Multi-objective adaptive trend optimization for integrated robotic assembly line balancing and agv scheduling
摘要
The assembly line balancing problem (ALBP) deals with assigning tasks to workstations under precedence constraints to improve assembly line efficiency. When the number of workstations is fixed and the objective is to minimize the cycle time, the problem is known as the simple assembly line balancing problem type II (SALBP-II). When robot arms are assigned to workstations, it becomes the robotic assembly line balancing problem type II (RALBP-II). This study investigates an integrated RALBP-II problem in which automated guided vehicles (AGVs) are responsible for material delivery. Adopting a multi-objective optimization perspective, we simultaneously minimize the cycle time and the total material delivery tardiness to improve assembly line balance and reduce delivery delays. To address this problem, we propose a novel Adaptive Trend Optimization (ATO) algorithm that employs two types of block search: a within-block local search and an outside-block global search.
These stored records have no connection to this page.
-- ==== Sys2Proof/Machine/HostPort.lean ====
section
/-! DEFINITION. The host's side of the engine: the register window (spec/10_state.md rules R31 to R39) and the DMEM port (spec/20_memory.md rules R80 to R83). -/

namespace Sys2Proof.Machine

/-- The registers of the REG window by name; every other offset is reserved (R39). -/
inductive RegName where
  | id
  | cmd
  | status
  | res0
  | res1
  | krCount
  | krCur
  | spIjkz
  | spAw
  | descAddr (n : Fin 8)
  | descLen (n : Fin 8)
  | spS (m : Fin 64)
  | reserved
  deriving DecidableEq, Repr

/-- The register map (R31 to R39), for the offset of an aligned word. -/
def regAt (off : Nat) : RegName :=
  if off = 0x000 then .id
  else if off = 0x004 then .cmd
  else if off = 0x008 then .status
  else if off = 0x00C then .res0
  else if off = 0x010 then .res1
  else if off = 0x014 then .krCount
  else if off = 0x018 then .krCur
  else if off = 0x01C then .spIjkz
  else if off = 0x020 then .spAw
  else if 0x040 ≤ off ∧ off < 0x080 then
    if (off - 0x040) % 8 = 0 then .descAddr (Fin.ofNat 8 ((off - 0x040) / 8))
    else .descLen (Fin.ofNat 8 ((off - 0x040) / 8))
  else if 0x100 ≤ off ∧ off < 0x200 then .spS (Fin.ofNat 64 ((off - 0x100) / 4))
  else .reserved

/-- REG.SP_IJKZ (R36): i, j, k, z from the low byte up. -/
def Sponge.ijkz (g : Sponge) : Word := g.z ++ g.k ++ g.j ++ g.i

/-- REG.SP_AW (R36): a, then w; the rest reads 0. -/
def Sponge.aw (g : Sponge) : Word := (0 : BitVec 16) ++ g.w ++ g.a

/-- Word `m` of REG.SP_S (R38): `S[4m + b]` in byte `b`, the lowest first. -/
def Sponge.window (g : Sponge) (m : Fin 64) : Word :=
  g.at (BitVec.ofNat 8 (4 * m.val + 3)) ++ g.at (BitVec.ofNat 8 (4 * m.val + 2)) ++
    g.at (BitVec.ofNat 8 (4 * m.val + 1)) ++ g.at (BitVec.ofNat 8 (4 * m.val))

/-- REG.KR_CUR (R35): 0 when the store is empty. -/
def Keyring.curWord (kr : Keyring) : Word :=
  if kr.entries.length = 0 then 0 else BitVec.ofNat 32 kr.cur

/-- What a read of a register returns; no read has a side effect (R81). CMD and the reserved offsets read 0
(R32, R39). -/
def State.readReg (s : State) (r : RegName) : Word :=
  match r with
  | .id => Config.idValue
  | .cmd => 0
  | .status => s.statusWord
  | .res0 => s.res0
  | .res1 => s.res1
  | .krCount => BitVec.ofNat 32 s.keyring.entries.length
  | .krCur => s.keyring.curWord
  | .spIjkz => s.sponge.ijkz
  | .spAw => s.sponge.aw
  | .descAddr n => s.desc[n].addr
  | .descLen n => s.desc[n].len
  | .spS m => s.sponge.window m
  | .reserved => 0

/-- A write that BUSY turns away (R32, R37): WERR is set and nothing else changes. -/
def State.whenIdle (s s' : State) : State := if s.busy then { s with werr := true } else s'

/-- What a write to a register does (R81): CMD starts a command (R32, R112), STATUS clears its W1C bits (R33),
a descriptor register takes the value (R37); every other write is ignored. -/
def State.writeReg (s : State) (r : RegName) (v : Word) : State :=
  match r with
  | .cmd => s.whenIdle (s.startCommand v)
  | .status => s.writeStatus v
  | .descAddr n => s.whenIdle { s with desc := s.desc.set n { s.desc[n] with addr := v } }
  | .descLen n => s.whenIdle { s with desc := s.desc.set n { s.desc[n] with len := v } }
  | .id => s
  | .res0 => s
  | .res1 => s
  | .krCount => s
  | .krCur => s
  | .spIjkz => s
  | .spAw => s
  | .spS _ => s
  | .reserved => s

/-- The bytes of an access (R82). -/
def accessBytes (size : AccessSize) : Nat :=
  match size with
  | .byte => 1
  | .half => 2
  | .word => 4

/-- The lowest `n` bytes of a word, the lowest first (R83). -/
def bytesLe : Nat → Word → Bytes
  | 0, _ => []
  | n + 1, v => v.setWidth 8 :: bytesLe n (v >>> 8)

/-- The word of a little-endian byte string, widened with zeros (R83). -/
def wordLe : Bytes → Word
  | [] => 0
  | b :: bs => (wordLe bs <<< 8) ||| b.setWidth 32

/-- The accesses R82 allows: REG by aligned words, DMEM aligned to the size and below DMEM_BYTES. -/
def accessAllowed (s : State) (a : HostAccess) : Bool :=
  match a with
  | .regRead off size => decide (size = .word) && decide (off.toNat % 4 = 0)
  | .regWrite off size _ => decide (size = .word) && decide (off.toNat % 4 = 0)
  | .memRead addr size =>
    decide (addr.toNat % accessBytes size = 0) && decide (addr.toNat + accessBytes size ≤ s.params.dmemBytes)
  | .memWrite addr size _ =>
    decide (addr.toNat % accessBytes size = 0) && decide (addr.toNat + accessBytes size ≤ s.params.dmemBytes)

/-- The state with one more value returned to the host. -/
def State.answer (s : State) (v : Word) : State := { s with hostReads := v :: s.hostReads }

/-- The effect of an allowed access. -/
def State.access (s : State) (a : HostAccess) : State :=
  match a with
  | .regRead off _ => s.answer (s.readReg (regAt off.toNat))
  | .regWrite off _ v => s.writeReg (regAt off.toNat) v
  | .memRead addr size =>
    let r := memRead s.dmem addr.toNat (accessBytes size) s.draws
    State.answer { s with draws := r.2 } (wordLe r.1)
  | .memWrite addr size v =>
    { s with dmem := s.dmem.writeBytes addr.toNat (bytesLe (accessBytes size) v) }

/-- The host's step (R30, R82): an access that breaks R82 is not among its transitions (R384). -/
def hostStep (a : HostAccess) (s : State) : StepOutcome :=
  if accessAllowed s a then .next (s.access a) else .refused .hostAccessViolation

end Sys2Proof.Machine
end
The block length is dynamically adjusted according to the trend factor that reflects the convergence status of the solutions to balance local and global search. The effectiveness of ATO is evaluated on four benchmark instances and compared with four representative metaheuristic algorithms, Particle Swarm Optimization, Genetic Algorithm, Ant Colony Optimization, and Artificial Bee Colony. The experiment uses the Hypervolume (HV) metric to evaluate the algorithm’s solution quality. Moreover, the results show that ATO achieves superior solution quality compared with the other algorithms on this integrated problem.